Чистые камушки — страница 22 из 26

Катька сдалась на восьмой порции, но девятую все-таки через силу съела. Теперь остались они вдвоем – Сашка и Михаська.

Мороженое начало таять, приходилось торопиться. Михаська глотал его большими кусками. Все-таки жаль бросать такую вкуснятину! Сашка не отставал от него.

Лиза на соседней скамейке начала потихоньку икать, а Катька смеялась над ней и закрывала ей рот ладошкой.

– Все, – сказал Сашка хриплым голосом и прокашлялся. – Все, – повторил он, но голос у него снова был какой-то глухой.

Они пошли домой.

Им навстречу дул жаркий ветер; он тащил пыль, махал ветвями деревьев, гладил щеки…

Щеки у Михаськи теперь уже не горели, как прежде. Он шел и улыбался ветру, облакам, плывущим наверху, белым домам с синими крышами. Конечно, крыши были совсем не синие, а красные, зеленые, коричневые и просто никакие – серые, некрашеные. Но если смотреть на них против солнца, они кажутся синими. Как вода в реке.

Михаська смотрел на белые дома с синими крышами, которые бросали поперек дороги фиолетовые тени. А в животе было холодно.

3

Топор лежал на своем месте. Топорище поблескивало отшлифованными боками. Комод был закрыт, и ничто не напоминало о происшедшем.

– А-а, явился! – сказал отец ласковым голосом и внимательно посмотрел на Михаську.

Мать стояла у печки, комкала в руках носовой платок.

Отец хоть и сидел спокойно, но серые глаза его посветлели. Они всегда светлели у него, когда он злился.

– Ну и ну! – медленно проговорил он. – Ну и ну! Стер двойки, сломал кошку, взломал комод, украл деньги…

Отец медленно поднялся.

Украл… Значит, украл. Вот оно что получается! Михаська представил, как отец пришел к Фролихе просить деньги за его искусанный зад. «Он, наверное, и продать меня сможет, если хорошенько заплатят», – подумал Михаська.

– Съел я ваши пятьсот рублей! – сказал он зло. – Съел, а не украл.

– Я уж милицию хотел вызывать, – продолжал отец, не слушая Михаську, – думал, воры. А оказывается, собственный сын. Мы для него, а он от нас.

Что-то подозрительно ласково говорил отец. Только голос его иногда вздрагивал. Он спокойно подошел к Михаське и протянул руку. Как Савватей – вот-вот по лицу мазнет. Михаська зажмурился. Отец чуть-чуть отвел руку.

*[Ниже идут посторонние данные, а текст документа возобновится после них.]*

-- ==== Sys2Proof/Laws/Operands.lean ====
section
/-! SUPPORT. Reading back what a payload carries: one lemma for each kind of field, for a list of records and for a stop
record (R224, R227). -/

namespace Sys2Proof.Machine

/-- A one-byte field is read back. -/
theorem takeField_u8 {n : Nat} (h : n < 256) (p : List Byte) : takeField 1 (u8 n ++ p) = some (n, p) := by
  simp [u8, takeField, numberOf, Nat.mod_eq_of_lt h]

/-- A two-byte field is read back. -/
theorem takeField_u16 {n : Nat} (h : n < 65536) (p : List Byte) : takeField 2 (u16 n ++ p) = some (n, p) := by
  simp [u16, takeField, numberOf]; omega

/-- A four-byte field is read back. -/
theorem takeField_u32 {n : Nat} (h : n < 4294967296) (p : List Byte) : takeField 4 (u32 n ++ p) = some (n, p) := by
  simp [u32, takeField, numberOf]; omega

/-- A text is read back. -/
theorem takeText_text {t : Text} (h : t.length < 256) (p : List Byte) : takeText (text t ++ p) = some (t, p) := by
  simp [text, u8, takeText, Nat.mod_eq_of_lt h]

/-- Records are read back one after another. -/
theorem takeMany_flatMap {α : Type} {f : List Byte → Option (α × List Byte)} {g : α → List Byte} {l : List α}
    (h : ∀ x ∈ l, ∀ p, f (g x ++ p) = some (x, p)) (p : List Byte) :
    takeMany f l.length (l.flatMap g ++ p) = some (l, p) := by
  induction l with
  | nil => rfl
  | cons x l ih =>
    have q := h x (by simp) (l.flatMap g ++ p)
    simp only [List.flatMap_cons, List.length_cons, takeMany, List.append_assoc, q]
    simp [ih fun y hy => h y (by simp [hy])]

/-- A list is read back. -/
theorem listOf_counted {α : Type} {f : List Byte → Option (α × List Byte)} {g : α → List Byte} {l : List α}
    (h : ∀ x ∈ l, ∀ p, f (g x ++ p) = some (x, p)) (n : l.length < 256) : listOf f (counted g l) = some l := by
  have q := takeMany_flatMap h []
  simp only [List.append_nil] at q
  simp [listOf, counted, u8, Nat.mod_eq_of_lt n, q]

/-- A well-formed stop record is read back. -/
theorem takeStop_stopRecord {f : StopFields} (h : f.wf = true) (p : List Byte) :
    takeStop (stopRecord f ++ p) = some (f, p) := by
  simp only [StopFields.wf, fits8, fits16, fits32, fitsText, Bool.and_eq_true, decide_eq_true_eq] at h
  obtain ⟨⟨⟨⟨⟨⟨h1, h2⟩, h3⟩, h4⟩, h5⟩, h6⟩, h7⟩ := h
  simp [takeStop, stopRecord, takeField_u16 h1, takeText_text h2, takeFields, takeField_u32 h3, takeField_u8 h4,
    takeField_u16 h5, takeField_u16 h6, takeField_u16 h7]

end Sys2Proof.Machine
end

– Виктор! – громко сказала мать, и рука у отца дрогнула – он погладил Михаську по голове. Так уж это вышло у него, некстати, ни к чему.

Михаська вздохнул.

Отец отошел к комоду, запустил руку в свои лохматые волосы, постоял, облокотясь, молча.

– Хватит, Михась! – сказал он вдруг, резко оборачиваясь. – Давай говорить по-серьезному. Ты уже взрослый. Я гляжу, лучше меня все понимаешь.

Он прошелся по комнате.

– Может, я тебе не нравлюсь? Может, зря с войны вернулся живой и невредимый?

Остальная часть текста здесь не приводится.